-- Opening Marker --

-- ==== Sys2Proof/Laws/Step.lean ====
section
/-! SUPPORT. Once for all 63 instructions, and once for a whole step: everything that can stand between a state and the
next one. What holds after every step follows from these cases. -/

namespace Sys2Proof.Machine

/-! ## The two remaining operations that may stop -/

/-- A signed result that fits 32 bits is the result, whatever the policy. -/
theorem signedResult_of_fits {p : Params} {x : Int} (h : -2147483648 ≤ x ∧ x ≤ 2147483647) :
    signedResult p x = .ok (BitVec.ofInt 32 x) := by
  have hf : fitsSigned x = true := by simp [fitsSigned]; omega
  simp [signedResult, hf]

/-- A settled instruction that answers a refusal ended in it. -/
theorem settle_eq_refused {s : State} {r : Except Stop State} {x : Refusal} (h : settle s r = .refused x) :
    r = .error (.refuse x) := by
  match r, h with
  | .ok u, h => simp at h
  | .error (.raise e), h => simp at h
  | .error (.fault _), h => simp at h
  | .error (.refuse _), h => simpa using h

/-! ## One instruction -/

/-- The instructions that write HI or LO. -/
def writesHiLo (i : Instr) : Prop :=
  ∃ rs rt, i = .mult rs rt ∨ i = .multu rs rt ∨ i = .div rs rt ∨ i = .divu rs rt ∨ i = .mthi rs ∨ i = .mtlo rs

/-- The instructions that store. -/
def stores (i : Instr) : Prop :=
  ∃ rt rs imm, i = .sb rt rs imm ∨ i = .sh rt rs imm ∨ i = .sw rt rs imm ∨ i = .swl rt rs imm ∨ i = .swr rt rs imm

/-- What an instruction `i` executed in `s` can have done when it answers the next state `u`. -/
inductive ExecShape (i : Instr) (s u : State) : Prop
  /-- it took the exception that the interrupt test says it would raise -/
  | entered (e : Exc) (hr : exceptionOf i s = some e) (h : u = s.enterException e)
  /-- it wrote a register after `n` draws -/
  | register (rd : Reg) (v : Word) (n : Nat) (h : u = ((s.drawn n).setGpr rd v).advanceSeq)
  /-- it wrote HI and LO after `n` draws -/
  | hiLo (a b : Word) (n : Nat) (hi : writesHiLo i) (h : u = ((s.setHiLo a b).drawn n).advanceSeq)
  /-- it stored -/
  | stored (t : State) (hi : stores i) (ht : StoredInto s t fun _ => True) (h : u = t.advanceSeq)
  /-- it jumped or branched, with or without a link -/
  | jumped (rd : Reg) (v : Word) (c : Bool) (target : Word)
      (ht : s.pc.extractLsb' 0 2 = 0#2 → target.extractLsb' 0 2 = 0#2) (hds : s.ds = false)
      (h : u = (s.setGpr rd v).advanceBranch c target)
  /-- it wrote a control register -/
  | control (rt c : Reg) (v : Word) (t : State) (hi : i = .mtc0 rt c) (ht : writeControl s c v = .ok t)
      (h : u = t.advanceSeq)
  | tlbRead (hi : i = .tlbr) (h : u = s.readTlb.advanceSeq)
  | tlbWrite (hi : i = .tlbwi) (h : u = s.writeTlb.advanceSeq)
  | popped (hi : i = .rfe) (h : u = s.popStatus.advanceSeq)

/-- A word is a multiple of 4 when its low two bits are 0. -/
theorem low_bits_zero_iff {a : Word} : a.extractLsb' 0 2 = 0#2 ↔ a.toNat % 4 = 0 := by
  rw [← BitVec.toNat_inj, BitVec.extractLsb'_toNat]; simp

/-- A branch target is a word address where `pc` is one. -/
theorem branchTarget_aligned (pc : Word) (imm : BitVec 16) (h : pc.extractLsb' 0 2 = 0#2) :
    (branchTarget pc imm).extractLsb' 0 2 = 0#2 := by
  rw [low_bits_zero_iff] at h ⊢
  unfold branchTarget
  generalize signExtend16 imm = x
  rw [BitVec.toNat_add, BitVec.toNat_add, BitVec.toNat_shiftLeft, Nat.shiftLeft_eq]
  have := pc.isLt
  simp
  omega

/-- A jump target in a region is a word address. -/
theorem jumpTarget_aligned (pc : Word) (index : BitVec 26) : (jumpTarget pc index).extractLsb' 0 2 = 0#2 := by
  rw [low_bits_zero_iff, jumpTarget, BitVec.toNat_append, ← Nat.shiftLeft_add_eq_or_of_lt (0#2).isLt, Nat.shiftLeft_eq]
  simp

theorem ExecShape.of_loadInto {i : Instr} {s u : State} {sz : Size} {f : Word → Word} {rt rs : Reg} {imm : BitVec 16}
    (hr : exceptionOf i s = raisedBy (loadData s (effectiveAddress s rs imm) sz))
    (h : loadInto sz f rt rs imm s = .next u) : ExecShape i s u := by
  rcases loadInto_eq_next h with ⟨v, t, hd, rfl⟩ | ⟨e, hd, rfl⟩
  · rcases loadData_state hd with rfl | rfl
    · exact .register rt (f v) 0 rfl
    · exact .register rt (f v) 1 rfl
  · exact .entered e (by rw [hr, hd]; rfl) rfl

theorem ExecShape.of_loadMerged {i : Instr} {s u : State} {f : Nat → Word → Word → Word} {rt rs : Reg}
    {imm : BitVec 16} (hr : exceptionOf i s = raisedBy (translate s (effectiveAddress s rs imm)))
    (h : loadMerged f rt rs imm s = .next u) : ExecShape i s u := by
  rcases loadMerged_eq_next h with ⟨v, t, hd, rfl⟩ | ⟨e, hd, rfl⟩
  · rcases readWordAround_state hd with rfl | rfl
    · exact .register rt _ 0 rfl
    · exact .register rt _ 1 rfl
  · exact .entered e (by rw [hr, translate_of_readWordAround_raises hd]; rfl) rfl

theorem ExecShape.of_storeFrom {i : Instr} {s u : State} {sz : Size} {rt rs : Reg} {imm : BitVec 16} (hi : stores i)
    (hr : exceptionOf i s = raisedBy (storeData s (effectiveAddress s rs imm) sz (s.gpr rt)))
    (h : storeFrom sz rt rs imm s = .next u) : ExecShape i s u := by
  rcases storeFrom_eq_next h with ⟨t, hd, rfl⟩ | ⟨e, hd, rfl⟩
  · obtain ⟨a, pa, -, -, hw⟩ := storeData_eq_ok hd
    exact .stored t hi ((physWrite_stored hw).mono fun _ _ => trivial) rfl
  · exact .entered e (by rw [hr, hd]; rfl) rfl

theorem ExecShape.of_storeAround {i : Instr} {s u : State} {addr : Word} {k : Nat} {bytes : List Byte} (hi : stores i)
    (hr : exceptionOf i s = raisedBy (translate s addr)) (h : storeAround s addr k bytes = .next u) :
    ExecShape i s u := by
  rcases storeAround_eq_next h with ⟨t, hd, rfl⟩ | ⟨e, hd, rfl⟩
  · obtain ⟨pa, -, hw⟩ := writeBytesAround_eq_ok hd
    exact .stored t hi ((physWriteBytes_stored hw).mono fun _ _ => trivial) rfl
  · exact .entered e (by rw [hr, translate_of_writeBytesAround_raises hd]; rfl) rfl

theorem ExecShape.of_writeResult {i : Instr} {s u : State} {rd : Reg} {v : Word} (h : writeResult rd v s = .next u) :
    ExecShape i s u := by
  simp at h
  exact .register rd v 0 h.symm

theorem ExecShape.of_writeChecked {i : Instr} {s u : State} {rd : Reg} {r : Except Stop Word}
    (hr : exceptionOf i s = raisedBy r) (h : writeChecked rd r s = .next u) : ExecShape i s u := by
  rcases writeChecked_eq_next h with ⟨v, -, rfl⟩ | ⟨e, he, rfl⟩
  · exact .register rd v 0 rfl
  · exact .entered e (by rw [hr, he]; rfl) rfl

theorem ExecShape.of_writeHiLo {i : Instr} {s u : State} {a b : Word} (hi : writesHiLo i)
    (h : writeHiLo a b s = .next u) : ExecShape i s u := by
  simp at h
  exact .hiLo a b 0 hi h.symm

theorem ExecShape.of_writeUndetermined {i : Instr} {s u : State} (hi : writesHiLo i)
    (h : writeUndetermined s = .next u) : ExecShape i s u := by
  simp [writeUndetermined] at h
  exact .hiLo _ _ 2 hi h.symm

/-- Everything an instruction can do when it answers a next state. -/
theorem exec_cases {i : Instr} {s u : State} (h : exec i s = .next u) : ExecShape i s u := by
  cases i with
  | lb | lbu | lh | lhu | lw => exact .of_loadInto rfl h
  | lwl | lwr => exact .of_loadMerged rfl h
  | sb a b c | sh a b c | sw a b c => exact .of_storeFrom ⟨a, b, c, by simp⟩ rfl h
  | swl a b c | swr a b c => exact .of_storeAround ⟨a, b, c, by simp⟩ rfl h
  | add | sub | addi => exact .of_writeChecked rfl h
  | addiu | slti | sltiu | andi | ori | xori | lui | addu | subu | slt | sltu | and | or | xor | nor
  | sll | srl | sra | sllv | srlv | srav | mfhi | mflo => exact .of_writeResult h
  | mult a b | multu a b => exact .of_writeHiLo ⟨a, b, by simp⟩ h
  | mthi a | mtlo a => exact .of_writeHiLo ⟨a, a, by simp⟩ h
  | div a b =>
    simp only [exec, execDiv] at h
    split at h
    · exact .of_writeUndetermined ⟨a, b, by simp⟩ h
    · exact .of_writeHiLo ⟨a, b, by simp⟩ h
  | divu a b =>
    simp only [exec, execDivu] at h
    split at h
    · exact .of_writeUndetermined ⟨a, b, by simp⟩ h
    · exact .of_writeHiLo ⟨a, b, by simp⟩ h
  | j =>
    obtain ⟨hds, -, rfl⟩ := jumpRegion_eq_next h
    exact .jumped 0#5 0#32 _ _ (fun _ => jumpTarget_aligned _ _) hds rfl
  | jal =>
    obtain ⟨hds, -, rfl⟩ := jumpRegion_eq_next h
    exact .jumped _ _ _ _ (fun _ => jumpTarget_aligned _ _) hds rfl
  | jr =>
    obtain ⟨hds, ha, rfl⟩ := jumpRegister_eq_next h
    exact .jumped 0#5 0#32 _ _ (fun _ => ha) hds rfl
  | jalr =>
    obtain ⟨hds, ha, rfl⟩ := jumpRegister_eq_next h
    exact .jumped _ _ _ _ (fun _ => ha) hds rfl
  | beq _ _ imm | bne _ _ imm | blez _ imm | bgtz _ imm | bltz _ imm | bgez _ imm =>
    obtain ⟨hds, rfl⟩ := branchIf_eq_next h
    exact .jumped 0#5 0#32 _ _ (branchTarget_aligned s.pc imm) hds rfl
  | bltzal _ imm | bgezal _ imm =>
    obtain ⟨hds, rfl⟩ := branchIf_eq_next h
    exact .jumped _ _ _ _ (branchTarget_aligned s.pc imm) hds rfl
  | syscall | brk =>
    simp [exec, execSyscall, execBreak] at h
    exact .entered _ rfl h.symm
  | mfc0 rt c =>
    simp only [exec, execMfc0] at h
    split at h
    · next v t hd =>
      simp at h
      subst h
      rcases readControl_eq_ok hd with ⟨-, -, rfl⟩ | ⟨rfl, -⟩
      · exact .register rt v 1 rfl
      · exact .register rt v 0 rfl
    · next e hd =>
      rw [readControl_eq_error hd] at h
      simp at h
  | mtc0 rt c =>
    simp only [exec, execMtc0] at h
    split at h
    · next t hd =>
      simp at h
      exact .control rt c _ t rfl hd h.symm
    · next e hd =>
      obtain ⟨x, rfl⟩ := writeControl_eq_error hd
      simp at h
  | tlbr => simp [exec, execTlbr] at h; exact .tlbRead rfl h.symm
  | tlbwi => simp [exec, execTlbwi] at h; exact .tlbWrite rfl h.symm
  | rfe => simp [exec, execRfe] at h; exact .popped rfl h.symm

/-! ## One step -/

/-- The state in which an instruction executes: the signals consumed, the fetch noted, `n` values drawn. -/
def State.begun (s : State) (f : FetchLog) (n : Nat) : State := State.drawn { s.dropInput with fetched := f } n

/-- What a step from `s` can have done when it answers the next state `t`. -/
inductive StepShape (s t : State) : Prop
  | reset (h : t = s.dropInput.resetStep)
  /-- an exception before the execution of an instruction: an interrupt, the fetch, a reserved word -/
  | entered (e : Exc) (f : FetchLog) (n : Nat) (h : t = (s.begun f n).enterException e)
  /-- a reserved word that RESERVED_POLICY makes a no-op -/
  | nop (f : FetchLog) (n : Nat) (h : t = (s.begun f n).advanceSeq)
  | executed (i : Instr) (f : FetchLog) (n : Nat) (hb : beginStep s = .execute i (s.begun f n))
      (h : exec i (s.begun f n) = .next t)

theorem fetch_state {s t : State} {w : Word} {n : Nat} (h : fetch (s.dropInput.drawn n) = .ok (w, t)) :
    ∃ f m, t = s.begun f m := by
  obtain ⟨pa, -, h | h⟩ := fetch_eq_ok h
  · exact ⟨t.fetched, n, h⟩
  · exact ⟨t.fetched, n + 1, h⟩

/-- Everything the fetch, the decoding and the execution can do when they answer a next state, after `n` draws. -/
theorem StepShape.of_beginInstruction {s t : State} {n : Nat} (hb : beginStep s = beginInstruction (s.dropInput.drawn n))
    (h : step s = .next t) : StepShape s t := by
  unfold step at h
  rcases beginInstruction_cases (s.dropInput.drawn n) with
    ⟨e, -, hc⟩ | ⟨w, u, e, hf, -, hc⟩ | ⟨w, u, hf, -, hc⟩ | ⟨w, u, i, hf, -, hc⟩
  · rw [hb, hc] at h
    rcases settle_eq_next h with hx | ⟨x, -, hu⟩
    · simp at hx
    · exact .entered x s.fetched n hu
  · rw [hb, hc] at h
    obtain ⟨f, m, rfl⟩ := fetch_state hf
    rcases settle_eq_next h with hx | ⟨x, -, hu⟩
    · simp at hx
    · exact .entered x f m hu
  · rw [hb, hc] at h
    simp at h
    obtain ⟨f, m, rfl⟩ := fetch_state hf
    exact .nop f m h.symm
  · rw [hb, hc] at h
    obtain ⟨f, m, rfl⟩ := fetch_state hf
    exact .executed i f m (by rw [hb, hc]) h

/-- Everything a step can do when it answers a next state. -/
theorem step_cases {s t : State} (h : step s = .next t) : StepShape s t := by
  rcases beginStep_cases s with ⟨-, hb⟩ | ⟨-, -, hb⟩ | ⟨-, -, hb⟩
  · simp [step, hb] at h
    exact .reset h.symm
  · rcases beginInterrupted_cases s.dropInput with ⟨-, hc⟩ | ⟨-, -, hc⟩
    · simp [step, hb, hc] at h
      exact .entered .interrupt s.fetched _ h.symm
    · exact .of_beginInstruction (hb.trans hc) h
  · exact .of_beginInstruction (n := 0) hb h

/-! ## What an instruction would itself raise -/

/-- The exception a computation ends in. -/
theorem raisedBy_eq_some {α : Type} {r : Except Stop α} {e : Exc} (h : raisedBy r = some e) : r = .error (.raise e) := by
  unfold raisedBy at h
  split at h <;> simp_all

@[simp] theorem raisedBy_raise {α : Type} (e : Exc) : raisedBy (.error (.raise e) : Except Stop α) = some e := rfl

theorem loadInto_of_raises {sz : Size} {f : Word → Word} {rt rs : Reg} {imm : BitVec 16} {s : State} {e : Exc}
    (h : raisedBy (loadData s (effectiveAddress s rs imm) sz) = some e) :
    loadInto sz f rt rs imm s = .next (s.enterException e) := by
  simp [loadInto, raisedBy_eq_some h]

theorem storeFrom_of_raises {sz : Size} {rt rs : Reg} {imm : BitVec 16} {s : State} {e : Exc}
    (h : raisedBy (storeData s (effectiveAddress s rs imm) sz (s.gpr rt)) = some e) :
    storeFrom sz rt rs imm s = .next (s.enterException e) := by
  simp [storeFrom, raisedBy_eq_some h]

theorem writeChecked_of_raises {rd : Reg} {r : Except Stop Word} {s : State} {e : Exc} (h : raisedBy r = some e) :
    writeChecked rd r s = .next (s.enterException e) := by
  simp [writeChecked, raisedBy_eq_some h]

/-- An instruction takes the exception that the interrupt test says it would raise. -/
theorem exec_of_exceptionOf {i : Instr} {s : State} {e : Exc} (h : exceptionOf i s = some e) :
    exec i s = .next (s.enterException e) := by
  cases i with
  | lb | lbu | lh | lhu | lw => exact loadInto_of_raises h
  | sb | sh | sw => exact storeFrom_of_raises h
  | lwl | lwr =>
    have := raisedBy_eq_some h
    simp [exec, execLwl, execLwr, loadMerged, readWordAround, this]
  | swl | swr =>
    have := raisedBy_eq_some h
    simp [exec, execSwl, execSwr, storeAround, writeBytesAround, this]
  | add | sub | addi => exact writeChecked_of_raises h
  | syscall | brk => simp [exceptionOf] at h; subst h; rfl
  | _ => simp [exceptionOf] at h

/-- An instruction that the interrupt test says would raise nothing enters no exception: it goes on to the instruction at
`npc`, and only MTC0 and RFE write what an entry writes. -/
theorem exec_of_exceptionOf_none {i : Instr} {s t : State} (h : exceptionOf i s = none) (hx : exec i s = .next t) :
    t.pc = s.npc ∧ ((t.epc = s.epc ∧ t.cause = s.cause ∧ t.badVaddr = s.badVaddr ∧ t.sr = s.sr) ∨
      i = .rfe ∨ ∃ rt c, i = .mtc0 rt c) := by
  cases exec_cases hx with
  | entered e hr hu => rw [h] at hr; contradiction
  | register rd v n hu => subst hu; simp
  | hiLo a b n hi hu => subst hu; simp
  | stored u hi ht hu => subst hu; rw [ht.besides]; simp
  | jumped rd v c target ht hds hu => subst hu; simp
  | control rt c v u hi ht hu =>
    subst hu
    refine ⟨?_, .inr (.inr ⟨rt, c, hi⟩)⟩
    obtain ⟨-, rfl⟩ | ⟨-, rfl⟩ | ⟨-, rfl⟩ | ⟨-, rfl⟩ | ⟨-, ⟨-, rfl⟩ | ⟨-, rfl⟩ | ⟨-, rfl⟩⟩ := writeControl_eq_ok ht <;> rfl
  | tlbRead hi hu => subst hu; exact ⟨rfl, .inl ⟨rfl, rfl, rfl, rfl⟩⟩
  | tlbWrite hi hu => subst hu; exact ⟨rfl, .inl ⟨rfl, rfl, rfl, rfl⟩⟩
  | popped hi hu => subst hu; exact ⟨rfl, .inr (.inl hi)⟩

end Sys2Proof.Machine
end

-- Closing Marker --

**EXERCISE DIRECTIONS:** The expected answer is every line in the data above that carries the string "executed".

**SOLUTION FOR THIS PROBLEM:**
/-- What an instruction `i` executed in `s` can have done when it answers the next state `u`. -/
  | executed (i : Instr) (f : FetchLog) (n : Nat) (hb : beginStep s = .execute i (s.begun f n))
    exact .executed i f m (by rw [hb, hc]) h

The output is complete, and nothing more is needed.